··· RECORDS FOR THE EXERCISE
/-- Scrub tile `t` (R362 step 3): banks at level 0 under the map in force, scales 0, images and queues flushed, accumulators
and row buffers zero, patches closed, static entries, log, counters and the supervision window cleared, bank holds ended. The
persistence count of R475 ends with the window (log entry 63). -/
def Dev.scrubTile (s : Dev) (t : Nat) : Dev :=
  let s := s.coreRuns t
  let s := s.modTile t (fun x => { x with
    bankA := { map := x.map }, bankB := { map := x.map }, images := [], loads := [], held := [], holds := [], released := false
    epochActive := false, bursts := 0, lateFlags := 0, colsumSeen := [], colsumTries := [], winChecked := 0, winFlagged := 0
    persist := 0, entryClips := [], entryElems := [], widen := [], alog := [], static := [], desc := [], ppbBase := 0
    ppbBlocks := 0, ppbActive := false, adding := [], rowbuf := false })
  let s := s.zero (acBase t) 0x400000
  let s := if s.flag Reg.QS_ROWBUF_EN t then s.zero (stagingBase + s.rd Reg.QS_ROWBUF_BASE t * 4096) 0x80000 else s
  let s := tileCounters.foldl (fun s f => s.wr f t 0) s
  let s := [Reg.PT_SUP_WIN_CHECKED, Reg.PT_SUP_WIN_FLAGGED, Reg.QS_STATUS_ALOG_HEAD, Reg.QS_STATUS_ALOG_WRAPPED,
            Reg.PT_STATUS_I8_PAIR].foldl (fun s f => s.wr f t 0) s
  s.showIdle t

/-- Restore the incoming partition's saved state (R362 step 4). -/
def Dev.restoreTile (s : Dev) (t p : Nat) : Dev :=
  match s.savedOf t p with
  | none => s
  | some r =>
    let s := s.modTile t (fun x => { x with desc := r.desc, static := r.static, entryClips := r.entryClips
                                            entryElems := r.entryElems, widen := r.widen, alog := r.alog
                                            saved := x.saved.filter (fun y => y.part ≠ p) })
    let s := r.desc.foldl (fun s e => s.copy (s.saveBase p t + dBase e.2 * 1024) (acBase t + dBase e.2 * 1024) (dBlocks e.2 * 1024)) s
    let s := tileCounters.foldl (fun s f => s.wr f t (((r.counts.find? (fun c => c.1 = f.id)).map (fun c => c.2)).getD 0)) s
    (s.wr Reg.QS_STATUS_ALOG_HEAD t r.alogHead).wr Reg.QS_STATUS_ALOG_WRAPPED t r.alogWrapped

/-- The tile commands that wait meet the gate again. -/
def Dev.regate (s : Dev) (t : Nat) : Dev :=
  let ws := (s.tile t).waiting
  let s := s.modTile t (fun x => { x with waiting := [] })
  ws.foldl (fun s w => if w.1 = 0x15 then doSpliceLocal w.2 s else s.tileCommand w.1 w.2) s

/-- The scrub of a handover, in which an IN_SERVICE tile reads SCRUB (R362, R478). -/
def Dev.scrubStep (s : Dev) (t : Nat) : Dev :=
  if s.svc t = 2 then ((s.wr Reg.PT_STATUS_SVC t 6).scrubTile t).wr Reg.PT_STATUS_SVC t 2 else s.scrubTile t

/-- The steps of a handover to partition `p` (R362). `save` says whether the outgoing partition's state is kept. -/
def Dev.handover (s : Dev) (t p : Nat) (save shared : Bool) : Dev :=
  let out := s.holder t
  let s := if save then s.saveTile t out else s
  let back := (s.tile t).held.map (fun h => (h.op, h.c))
  let s := s.dropPatchWaits (back.map (fun b => b.2))
  let s := s.scrubStep t
  let s := if shared && !save && !s.inShare t out then s.modTile t (fun x => { x with saved := x.saved.filter (fun y => y.part ≠ out) }) else s
  let s := if s.saveOk p then s.restoreTile t p else s
  let s := (s.wr Reg.PA_TILE_CFG_HOLDER t p).bump Reg.PA_HANDOVERS t 1
  let s := s.modTile t (fun x => { x with tookAt := s.mono, shared := shared, waiting := back ++ x.waiting })
  (s.regate t).advance t

/-- TILE_HANDOVER (R361 to R363). -/
def doTileHandover (t : Nat) (s : Dev) : Dev :=
  if !s.handoverPoint t ∨ !s.handoverDue t then s
  else if !s.flag Reg.PA_TILE_CFG_SHARED t then s.handover t (s.rd Reg.PA_TILE_CFG_OWNER t) false false
  else
    let out := s.holder t
    let save := s.inShare t out && s.saveOk out
    let next := match s.waitingParts t with
      | [] => if s.inShare t out then out else nextHolder out ((List.range 64).filter (s.inShare t))
      | ps => nextHolder out ps
    s.handover t next save true

/-- QUANTUM_EXPIRY (R361): the holder of a shared tile has held it for QUANTUM_US. -/
def doQuantumExpiry (t : Nat) (s : Dev) : Dev :=
  if !(s.tile t).shared then s else s.reachLocal ((s.tile t).tookAt + s.rd Reg.PA_TILE_CFG_QUANTUM_US t * 16000)

/-! Mailboxes (R369) -/

/-- PA_MBOX_REQ: a partition other than 0 sets REQ of its own mailbox. -/
def doPaMboxReq (src : Src) (s : Dev) : Dev :=
  let p := srcPart src
  if p = 0 then s
  else ((s.wr Reg.PA_MBOX_CTRL_REQ p 1).wr Reg.PA_MBOX_CTRL_RSP p 0).reportP Ev.PA_MBOX_REQ 0 0 p 0

/-- PA_MBOX_RSP: partition 0 sets RSP of a mailbox; the partition's interrupt is raised. -/
def doPaMboxRsp (src : Src) (p : Nat) (s : Dev) : Dev :=
  if srcPart src ≠ 0 then s
  else
    let s := (s.wr Reg.PA_MBOX_CTRL_RSP p 1).wr Reg.PA_MBOX_CTRL_REQ p 0
    { s with msix := s.msix ++ [(p, 0)] }

/-- PARTITION_CREATE. -/
def execPartitionCreate (src : Src) (p : Nat) (s : State) : Host.Outcome State Fault Refusal := s.on (fun d => d.at src .PA (doPartitionCreate src p))
/-- FKEY_WORD_WRITE. -/
def execFkeyWordWrite (src : Src) (p keyId word : Nat) (d : Word) (s : State) : Host.Outcome State Fault Refusal := s.on (fun x => x.at src .PA (doFkeyWordWrite src p keyId word d))
/-- PREVIOUS_KEY_DROP. -/
def execPreviousKeyDrop (p : Nat) (s : State) : Host.Outcome State Fault Refusal := s.on (doPreviousKeyDrop p)
/-- GRANULE_REASSIGN. -/
def execGranuleReassign (src : Src) (g owner : Nat) (s : State) : Host.Outcome State Fault Refusal := s.on (fun d => d.at src .PA (doGranuleReassign src g owner))
/-- GRANULE_ZEROED. -/
def execGranuleZeroed (g : Nat) (s : State) : Host.Outcome State Fault Refusal := s.on (doGranuleZeroed g)
/-- ENGINE_OWNER_CHANGE. -/
def execEngineOwnerChange (e : Nat) (s : State) : Host.Outcome State Fault Refusal := s.on (doEngineOwnerChange e)
/-- QUANTUM_EXPIRY. -/
def execQuantumExpiry (t : Nat) (s : State) : Host.Outcome State Fault Refusal := s.on (doQuantumExpiry t)
/-- TILE_HANDOVER. -/
def execTileHandover (t : Nat) (s : State) : Host.Outcome State Fault Refusal := s.on (doTileHandover t)
/-- PA_MBOX_REQ. -/
def execPaMboxReq (src : Src) (s : State) : Host.Outcome State Fault Refusal := s.on (fun d => d.at src .PA (doPaMboxReq src))
/-- PA_MBOX_RSP. -/
def execPaMboxRsp (src : Src) (p : Nat) (s : State) : Host.Outcome State Fault Refusal := s.on (fun d => d.at src .PA (doPaMboxRsp src p))

end Sys2Proof.Machine
end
······
● EXERCISE DIRECTIONS:
Take the entries above and transcribe them in full.

● WRITTEN RESPONSE:
/-- Scrub tile `t` (R362 step 3): banks at level 0 under the map in force, scales 0, images and queues flushed, accumulators
and row buffers zero, patches closed, static entries, log, counters and the supervision window cleared, bank holds ended. The
persistence count of R475 ends with the window (log entry 63). -/
def Dev.scrubTile (s : Dev) (t : Nat) : Dev :=
  let s := s.coreRuns t
  let s := s.modTile t (fun x => { x with
    bankA := { map := x.map }, bankB := { map := x.map }, images := [], loads := [], held := [], holds := [], released := false
    epochActive := false, bursts := 0, lateFlags := 0, colsumSeen := [], colsumTries := [], winChecked := 0, winFlagged := 0
    persist := 0, entryClips := [], entryElems := [], widen := [], alog := [], static := [], desc := [], ppbBase := 0
    ppbBlocks := 0, ppbActive := false, adding := [], rowbuf := false })
  let s := s.zero (acBase t) 0x400000
  let s := if s.flag Reg.QS_ROWBUF_EN t then s.zero (stagingBase + s.rd Reg.QS_ROWBUF_BASE t * 4096) 0x80000 else s
  let s := tileCounters.foldl (fun s f => s.wr f t 0) s
  let s := [Reg.PT_SUP_WIN_CHECKED, Reg.PT_SUP_WIN_FLAGGED, Reg.QS_STATUS_ALOG_HEAD, Reg.QS_STATUS_ALOG_WRAPPED,
            Reg.PT_STATUS_I8_PAIR].foldl (fun s f => s.wr f t 0) s
  s.showIdle t

/-- Restore the incoming partition's saved state (R362 step 4). -/
def Dev.restoreTile (s : Dev) (t p : Nat) : Dev :=
  match s.savedOf t p with
  | none => s
  | some r =>
    let s := s.modTile t (fun x => { x with desc := r.desc, static := r.static, entryClips := r.entryClips
                                            entryElems := r.entryElems, widen := r.widen, alog := r.alog
                                            saved := x.saved.filter (fun y => y.part ≠ p) })
    let s := r.desc.foldl (fun s e => s.copy (s.saveBase p t + dBase e.2 * 1024) (acBase t + dBase e.2 * 1024) (dBlocks e.2 * 1024)) s
    let s := tileCounters.foldl (fun s f => s.wr f t (((r.counts.find? (fun c => c.1 = f.id)).map (fun c => c.2)).getD 0)) s
    (s.wr Reg.QS_STATUS_ALOG_HEAD t r.alogHead).wr Reg.QS_STATUS_ALOG_WRAPPED t r.alogWrapped

/-- The tile commands that wait meet the gate again. -/
def Dev.regate (s : Dev) (t : Nat) : Dev :=
  let ws := (s.tile t).waiting
  let s := s.modTile t (fun x => { x with waiting := [] })
  ws.foldl (fun s w => if w.1 = 0x15 then doSpliceLocal w.2 s else s.tileCommand w.1 w.2) s

/-- The scrub of a handover, in which an IN_SERVICE tile reads SCRUB (R362, R478). -/
def Dev.scrubStep (s : Dev) (t : Nat) : Dev :=
  if s.svc t = 2 then ((s.wr Reg.PT_STATUS_SVC t 6).scrubTile t).wr Reg.PT_STATUS_SVC t 2 else s.scrubTile t

/-- The steps of a handover to partition `p` (R362). `save` says whether the outgoing partition's state is kept. -/
def Dev.handover (s : Dev) (t p : Nat) (save shared : Bool) : Dev :=
  let out := s.holder t
  let s := if save then s.saveTile t out else s
  let back := (s.tile t).held.map (fun h => (h.op, h.c))
  let s := s.dropPatchWaits (back.map (fun b => b.2))
  let s := s.scrubStep t
  let s := if shared && !save && !s.inShare t out then s.modTile t (fun x => { x with saved := x.saved.filter (fun y => y.part ≠ out) }) else s
  let s := if s.saveOk p then s.restoreTile t p else s
  let s := (s.wr Reg.PA_TILE_CFG_HOLDER t p).bump Reg.PA_HANDOVERS t 1
  let s := s.modTile t (fun x => { x with tookAt := s.mono, shared := shared, waiting := back ++ x.waiting })
  (s.regate t).advance t

/-- TILE_HANDOVER (R361 to R363). -/
def doTileHandover (t : Nat) (s : Dev) : Dev :=
  if !s.handoverPoint t ∨ !s.handoverDue t then s
  else if !s.flag Reg.PA_TILE_CFG_SHARED t then s.handover t (s.rd Reg.PA_TILE_CFG_OWNER t) false false
  else
    let out := s.holder t
    let save := s.inShare t out && s.saveOk out
    let next := match s.waitingParts t with
      | [] => if s.inShare t out then out else nextHolder out ((List.range 64).filter (s.inShare t))
      | ps => nextHolder out ps
    s.handover t next save true

/-- QUANTUM_EXPIRY (R361): the holder of a shared tile has held it for QUANTUM_US. -/
def doQuantumExpiry (t : Nat) (s : Dev) : Dev :=
  if !(s.tile t).shared then s else s.reachLocal ((s.tile t).tookAt + s.rd Reg.PA_TILE_CFG_QUANTUM_US t * 16000)

/-! Mailboxes (R369) -/

/-- PA_MBOX_REQ: a partition other than 0 sets REQ of its own mailbox. -/
def doPaMboxReq (src : Src) (s : Dev) : Dev :=
  let p := srcPart src
  if p = 0 then s
  else ((s.wr Reg.PA_MBOX_CTRL_REQ p 1).wr Reg.PA_MBOX_CTRL_RSP p 0).reportP Ev.PA_MBOX_REQ 0 0 p 0

/-- PA_MBOX_RSP: partition 0 sets RSP of a mailbox; the partition's interrupt is raised. -/
def doPaMboxRsp (src : Src) (p : Nat) (s : Dev) : Dev :=
  if srcPart src ≠ 0 then s
  else
    let s := (s.wr Reg.PA_MBOX_CTRL_RSP p 1).wr Reg.PA_MBOX_CTRL_REQ p 0
    { s with msix := s.msix ++ [(p, 0)] }

/-- PARTITION_CREATE. -/
def execPartitionCreate (src : Src) (p : Nat) (s : State) : Host.Outcome State Fault Refusal := s.on (fun d => d.at src .PA (doPartitionCreate src p))
/-- FKEY_WORD_WRITE. -/
def execFkeyWordWrite (src : Src) (p keyId word : Nat) (d : Word) (s : State) : Host.Outcome State Fault Refusal := s.on (fun x => x.at src .PA (doFkeyWordWrite src p keyId word d))
/-- PREVIOUS_KEY_DROP. -/
def execPreviousKeyDrop (p : Nat) (s : State) : Host.Outcome State Fault Refusal := s.on (doPreviousKeyDrop p)
/-- GRANULE_REASSIGN. -/
def execGranuleReassign (src : Src) (g owner : Nat) (s : State) : Host.Outcome State Fault Refusal := s.on (fun d => d.at src .PA (doGranuleReassign src g owner))
/-- GRANULE_ZEROED. -/
def execGranuleZeroed (g : Nat) (s : State) : Host.Outcome State Fault Refusal := s.on (doGranuleZeroed g)
/-- ENGINE_OWNER_CHANGE. -/
def execEngineOwnerChange (e : Nat) (s : State) : Host.Outcome State Fault Refusal := s.on (doEngineOwnerChange e)
/-- QUANTUM_EXPIRY. -/
def execQuantumExpiry (t : Nat) (s : State) : Host.Outcome State Fault Refusal := s.on (doQuantumExpiry t)
/-- TILE_HANDOVER. -/
def execTileHandover (t : Nat) (s : State) : Host.Outcome State Fault Refusal := s.on (doTileHandover t)
/-- PA_MBOX_REQ. -/
def execPaMboxReq (src : Src) (s : State) : Host.Outcome State Fault Refusal := s.on (fun d => d.at src .PA (doPaMboxReq src))
/-- PA_MBOX_RSP. -/
def execPaMboxRsp (src : Src) (p : Nat) (s : State) : Host.Outcome State Fault Refusal := s.on (fun d => d.at src .PA (doPaMboxRsp src p))

end Sys2Proof.Machine
end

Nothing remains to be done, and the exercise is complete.